TASK DETAILS:
Nothing outside the range below should be printed. Output exactly the lines from the line with "unreadableLineReport (m h line : Nat)" to the line with "readResp (v : Via) (p : Pkt)", both included.

* * * * * * * * *

/-- The commands, in the order of spec/opcode_table.json. A Docent row carries the fields of its
instruction word (R94); `hi` is what the word's FN field holds above the bits that fix the row. An event
row carries what the outside world decides (a reading, a unit, a detected condition). -/
inductive Instr where
  -- start-up, reset, power and reference
  | powerGood (b : BootIn)
  | firmwareTimeout
  | startUpStepTimeout
  | identityKeysReady
  | modRstNAssert (lowNs : Nat)
  | modRstNRelease (b : BootIn)
  | inputLoss
  | powerUp (inputLowMs : Nat)
  | refclkInvalid
  | refclkRestored
  | cartridgeLatchOpen (lu : Nat) (leaves : Bool := false)
  | cartridgeInserted (lu : Nat) (selfCheck : Bool) (onHours : Nat)
  -- scalar instructions
  | add (w : Who) (d a b : Nat)
  | sub (w : Who) (d a b : Nat)
  | and (w : Who) (d a b : Nat)
  | or (w : Who) (d a b : Nat)
  | xor (w : Who) (d a b : Nat)
  | shl (w : Who) (d a b : Nat)
  | shr (w : Who) (d a b : Nat)
  | sra (w : Who) (d a b : Nat)
  | mul (w : Who) (d a b : Nat)
  | slt (w : Who) (d a b : Nat)
  | sltu (w : Who) (d a b : Nat)
  | addi (w : Who) (d a : Nat) (imm : BitVec 16)
  | lui (w : Who) (d a : Nat) (imm : BitVec 16)
  | ld (w : Who) (d a : Nat) (imm : BitVec 16)
  | st (w : Who) (d a : Nat) (imm : BitVec 16)
  | spr (w : Who) (d a : Nat) (imm : BitVec 16)
  | beq (w : Who) (a b : Nat) (off : BitVec 16)
  | bne (w : Who) (a b : Nat) (off : BitVec 16)
  | blt (w : Who) (a b : Nat) (off : BitVec 16)
  | bge (w : Who) (a b : Nat) (off : BitVec 16)
  | jal (w : Who) (off : BitVec 26)
  | jr (w : Who) (d a : Nat) (imm : BitVec 16)
  -- remote access and atomics
  | sld (w : Who) (d a b : Nat) (fn : BitVec 11)
  | sst (w : Who) (d a b : Nat) (fn : BitVec 11)
  | fetchAddInt64 (w : Who) (d a b : Nat) (hi : BitVec 7)
  | fetchAddEwa96 (w : Who) (d a b : Nat) (hi : BitVec 7)
  | swap (w : Who) (d a b : Nat) (hi : BitVec 7)
  | compareSwap (w : Who) (d a b : Nat) (hi : BitVec 7)
  | atomicMin (w : Who) (d a b : Nat) (hi : BitVec 7)
  | atomicMax (w : Who) (d a b : Nat) (hi : BitVec 7)
  | atomicAnd (w : Who) (d a b : Nat) (hi : BitVec 7)
  | atomicOr (w : Who) (d a b : Nat) (hi : BitVec 7)
  | atomicXor (w : Who) (d a b : Nat) (hi : BitVec 7)
  -- stream descriptors placed by SGO
  | send (w : Who) (d a : Nat) (imm : BitVec 16)
  | receive (w : Who) (d a : Nat) (imm : BitVec 16)
  | sendEwa (w : Who) (d a : Nat) (imm : BitVec 16)
  | receiveEwaAdd (w : Who) (d a : Nat) (imm : BitVec 16)
  | lbRead (w : Who) (d a : Nat) (imm : BitVec 16)
  | lbWrite (w : Who) (d a : Nat) (imm : BitVec 16)
  | remoteGet (w : Who) (d a : Nat) (imm : BitVec 16)
  | remotePut (w : Who) (d a : Nat) (imm : BitVec 16)
  -- matrix
  | mma (w : Who) (d a : Nat) (imm : BitVec 16)
  | mcvt (w : Who) (d a : Nat) (imm : BitVec 16)
  | mclr (w : Who) (d a : Nat) (imm : BitVec 16)
  -- vector
  | vld (w : Who) (d a : Nat) (imm : BitVec 16)
  | vst (w : Who) (d a : Nat) (imm : BitVec 16)
  | vopAdd (w : Who) (d a b : Nat) (hi : BitVec 7)
  | vopSub (w : Who) (d a b : Nat) (hi : BitVec 7)
  | vopMul (w : Who) (d a b : Nat) (hi : BitVec 7)
  | vopDiv (w : Who) (d a b : Nat) (hi : BitVec 7)
  | vopSqrt (w : Who) (d a b : Nat) (hi : BitVec 7)
  | vopMin (w : Who) (d a b : Nat) (hi : BitVec 7)
  | vopMax (w : Who) (d a b : Nat) (hi : BitVec 7)
  | cvti (w : Who) (d a b : Nat) (hi : BitVec 7)
  | cvtf (w : Who) (d a b : Nat) (hi : BitVec 7)
  | rbf (w : Who) (d a b : Nat) (hi : BitVec 7)
  | rhf (w : Who) (d a b : Nat) (hi : BitVec 7)
  | hmax (w : Who) (d a b : Nat) (hi : BitVec 7)
  | hmin (w : Who) (d a b : Nat) (hi : BitVec 7)
  | bcast (w : Who) (d a b : Nat) (hi : BitVec 7)
  | vfma (w : Who) (d a b : Nat) (fn : BitVec 11)
  | vsfnExp (w : Who) (d a b : Nat) (hi : BitVec 8)
  | vsfnLog (w : Who) (d a b : Nat) (hi : BitVec 8)
  | vsfnRsqrt (w : Who) (d a b : Nat) (hi : BitVec 8)
  | vsfnTanh (w : Who) (d a b : Nat) (hi : BitVec 8)
  | vsfnSigmoid (w : Who) (d a b : Nat) (hi : BitVec 8)
  | vsfnErf (w : Who) (d a b : Nat) (hi : BitVec 8)
  | vredSum (w : Who) (d a b : Nat) (hi : BitVec 9)
  | vredLanes (w : Who) (d a b : Nat) (hi : BitVec 9)
  | vredCvt (w : Who) (d a b : Nat) (hi : BitVec 9)
  | vredClr (w : Who) (d a b : Nat) (hi : BitVec 9)
  -- synchronisation
  | fence (w : Who) (d a : Nat) (imm : BitVec 16)
  | tcwait (w : Who) (d a : Nat) (imm : BitVec 16)
  | ccwait (w : Who) (d a : Nat) (imm : BitVec 16)
  | tbar (w : Who) (d a : Nat) (imm : BitVec 16)
  | eow (w : Who) (d a : Nat) (imm : BitVec 16)
  -- tile events
  | watchdog (c t n : Nat)
  | releaseSlot (c t : Nat)
  | matrixOpBegin (c t : Nat) (upset : Option Nat)
  | mmaComplete (c t : Nat)
  | mcvtComplete (c t : Nat)
  | counterWrap (c t n : Nat)
  | flitInject (c t slot : Nat) (upset : Option Nat)
  | flitArrive (c t : Nat) (inputs : List Nat)
  | descriptorComplete (c t slot : Nat)
  | streamEngineRequest (c e : Nat)
  | remoteResponse (p : Pkt)
  | tileFailure (c t : Nat)
  | tileAccession (c row : Nat) (carryOk : Bool)
  -- frames and phases
  | tick
  | deadline
  | confirmPoint
  | regulatorWarning
  | phaseBoundary
  | retuneGuardEnd
  -- the Plinth
  | poolGrant
  | cellSend (bus chan : Nat)
  | cellReceive (site bus chan : Nat) (sentBus sentChan : Nat) (errors : List (Nat × Nat)) (headerOk : Bool := true)
    (tickClear : Bool := false)
  | darkChannel (site bus chan : Nat)
  | fetchLineRead (entry : Nat)
  | windowLineApply (site : Nat)
  | calibrationPass (bus line : Nat) (base up down : List Nat)
  | calStale (bus line : Nat)
  | liveUpdate (site bus ring : Nat) (quantity : Nat) (hist : List Nat) (dither : Int)
  | feedForward (c : Nat) (activity : Nat)
  | ringAcquisition (site bus ring line : Nat)
  | identityCheck (site bus ring : Nat) (tones : List Int)
  | ringLockTimeout (site bus ring : Nat)
  | lockLoss (site bus ring : Nat)
  | lineDeaccession (q line : Nat)
  | cartridgeSwitchCondition (q : Nat) (cond : Nat) (value : Nat) (lines : List Nat := [])
  | cartridgeSwitchComplete (q : Nat) (oldFailed : Bool) (healthy : List Nat) (unlocked : List (Nat × Nat × Nat) := [])
  -- memory
  | controllerRead (m h line : Nat) (site id : Nat) (bus : Nat := 0)
  | controllerWrite (m h line : Nat) (data : Line) (parity : Word) (enable : Word) (site : Nat := 0) (bus : Nat := 0)
  | readResponseLeave (m h line : Nat) (err : Nat)
  | unreadableLineReport (m h line : Nat)
  | pageRepair (page : Nat)
  | softRepair (m h row : Nat)
  | hbmCommandTimeout (m h cmd : Nat)
  | hbmTemperatureRead (m : Nat) (temp : Int)
  | migration (m h : Nat)
  | migrationCopyComplete (m : Nat)
  | patrolScrub (errors : List (Nat × Nat × Nat × Nat) := [])
  | ddrHardLoss (dimm : Nat)
  -- lanes
  | laneTraining (z : Nat) (peer role group side index : Nat) (delayNs : Nat) (pos : Nat := 0)
  | trainingAttemptTimeout (z : Nat)
  | laneInterrupted (z : Nat)
  | laneLightReturn (z : Nat)
  | laneDown (z : Nat)
  | laneWake (z : Nat)
  | bypassElementOpen (k : Nat)
  | bypassLaneTimeout (k : Nat)
  -- packets
  | write (v : Via) (p : Pkt)
  | read (v : Via) (p : Pkt)
  | readResp (v : Via) (p : Pkt)
  | atomic (v : Via) (p : Pkt)
  | atomicResp (v : Via) (p : Pkt)
  | ack (v : Via) (p : Pkt)
  | mcastWrite (v : Via) (p : Pkt)
  | reduce (v : Via) (p : Pkt)
  | tickPacket (v : Via) (p : Pkt)
  | hold (v : Via) (p : Pkt)
  | lease (v : Via) (p : Pkt)
  | mbxWrite (v : Via) (p : Pkt)
  | mbxReject (v : Via) (p : Pkt)
  | rtWrite (v : Via) (p : Pkt)
  | rtFlip (v : Via) (p : Pkt)
  | epochGraceEnd
  | telemMap
  | telemSample (z : Nat) (received : Bool) (p : Pkt)
  | scheduledTransferPacket (entry : Nat)
  | linkDelayMeasurement (z roundTripNs : Nat)
  | tickHoldover
  | tickHoldoverTimeout
  -- remote memory
  | requestTimeout (id : Nat)
  | windowEntryRelease (p src seng dst : Nat)
  | drain (p : Nat) (line : Nat)
  | drainApplied (p : Nat) (line : Nat)
  | atomicExecute (p : Nat) (line : Nat)
  | replayRecordRelease (p src seng dst seq : Nat)
  | controlDomainAccess (agent : Option Nat) (off bytes : Nat) (op : CdOp)
  -- clocks
  | crossingAlignment (x : Nat) (sweeps : List (Nat × Nat × Nat)) (verified : Bool)
  | alignmentAttemptTimeout (x : Nat)
  | slip (x : Nat) (buffer : Nat × Bool)
  | stackReset (c : Nat)
  | clockPresent (c : Nat)
  | stackRejoin (c : Nat)
  | stackPllTimeout (c : Nat)
  | droop (c : Nat) (permille : Nat)
  | stretchRelease (c : Nat)
  | frequencyMove (c : Nat)
  | suspensionEnd (c : Nat)
  | frequencyChangeTimeout (c : Nat)
  | clkDomTarget (g : Agent) (d : Nat) (value : Word)
  | clkDomReset (g : Agent) (d : Nat) (value : Word)
  -- power and temperature
  | powerSample (watts : Nat)
  | inputBudget (_ : Unit)
  | powerReport
  | pwrRptWrite (v : Via) (p : Pkt)
  | powerCoordination
  | pwrAssignWrite (v : Via) (p : Pkt)
  | coordinationTimeout (further : Bool)
  | sensorSample (g : Group) (rs : List Reading)
  | fastSamplingEnd (g : Group)
  | divisionEnd (c : Nat)
  | regulatorPhaseFailure (rail : Nat) (derated : Nat)
  | testSlot (c group : Nat) (sweeps : List (Nat × Nat))
  | curatorHeartbeat
  | curatorTakeover
  -- mirror, flash, load
  | beaconDue
  | flashHoldRelease
  | loadTimeout
  -- mailboxes and Curator commands
  | mbxDataWrite (g : Agent) (n : Nat) (value : Word)
  | mbxDataRead (g : Agent) (n : Nat)
  | commandTake (m : Nat)
  | ackAlarm (m : Nat)
  | hostHold (m : Nat)
  | stop (m : Nat)
  | load (m : Nat)
  | loadEnd (m : Nat)
  | unload (m : Nat)
  | start (m : Nat)
  | startAt (m : Nat)
  | abortStart (m : Nat)
  | startTimeout (m : Nat)
  | abortDeadline (m : Nat)
  | jobStart
  | rejoin (m : Nat)
  | xferClaim (m : Nat)
  | xferRelease (m : Nat)
  | xferClaimLapse
  | attest (m : Nat)
  | catErase (m : Nat)
  | catWrite (m : Nat)
  | summary (m : Nat)
  | pmcSet (m : Nat)
  | ringRead (m : Nat)
  | mapRead (m : Nat)
  -- remaining registers and logs
  | frmLenPendWrite (g : Agent) (slot : Nat) (value : Word) (tickCycle : Bool)
  | glbBwCtlWrite (g : Agent) (value : Word)
  | bandwidthWindow
  | ledCurWrite (g : Agent) (r : Nat) (value : Word)
  | recordPost (kind index prio cls cause unit : Nat) (detail : Nat)
  | ledgerToken (kind index prio : Nat)
  | alarmFlashWrite (seq : Nat)
  | tstWrite (g : Agent) (off : Nat) (value : Word) (at_ : WriteAt)
  | i3cRegisterRead (off : Nat)
  | i3cPageProgram (addr : Nat) (data : List Byte)
  | i3cSectorErase (addr : Nat)
  | i3cStatusRead
  | registerWrite (g : Agent) (off bytes : Nat) (value : Word) (hw : Word := 0)
  | commandComplete (m : Nat)
  | laneErrorRateExceeded (z : Nat) (fibre : Bool) (errs : LaneErrs := {})
  | channelTrainingLoss (m : Nat) (h : Option Nat)
  | laneQuiesceNotice (k : Nat) (east : Bool)
  | periodicStretch (c : Nat)
  | rcRead (g : Agent) (off : Nat) (counted : Option Nat)
  deriving DecidableEq, Repr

* * * * * * * * *

EXERCISE RESPONSE:
  | unreadableLineReport (m h line : Nat)
  | pageRepair (page : Nat)
  | softRepair (m h row : Nat)
  | hbmCommandTimeout (m h cmd : Nat)
  | hbmTemperatureRead (m : Nat) (temp : Int)
  | migration (m h : Nat)
  | migrationCopyComplete (m : Nat)
  | patrolScrub (errors : List (Nat × Nat × Nat × Nat) := [])
  | ddrHardLoss (dimm : Nat)
  -- lanes
  | laneTraining (z : Nat) (peer role group side index : Nat) (delayNs : Nat) (pos : Nat := 0)
  | trainingAttemptTimeout (z : Nat)
  | laneInterrupted (z : Nat)
  | laneLightReturn (z : Nat)
  | laneDown (z : Nat)
  | laneWake (z : Nat)
  | bypassElementOpen (k : Nat)
  | bypassLaneTimeout (k : Nat)
  -- packets
  | write (v : Via) (p : Pkt)
  | read (v : Via) (p : Pkt)
  | readResp (v : Via) (p : Pkt)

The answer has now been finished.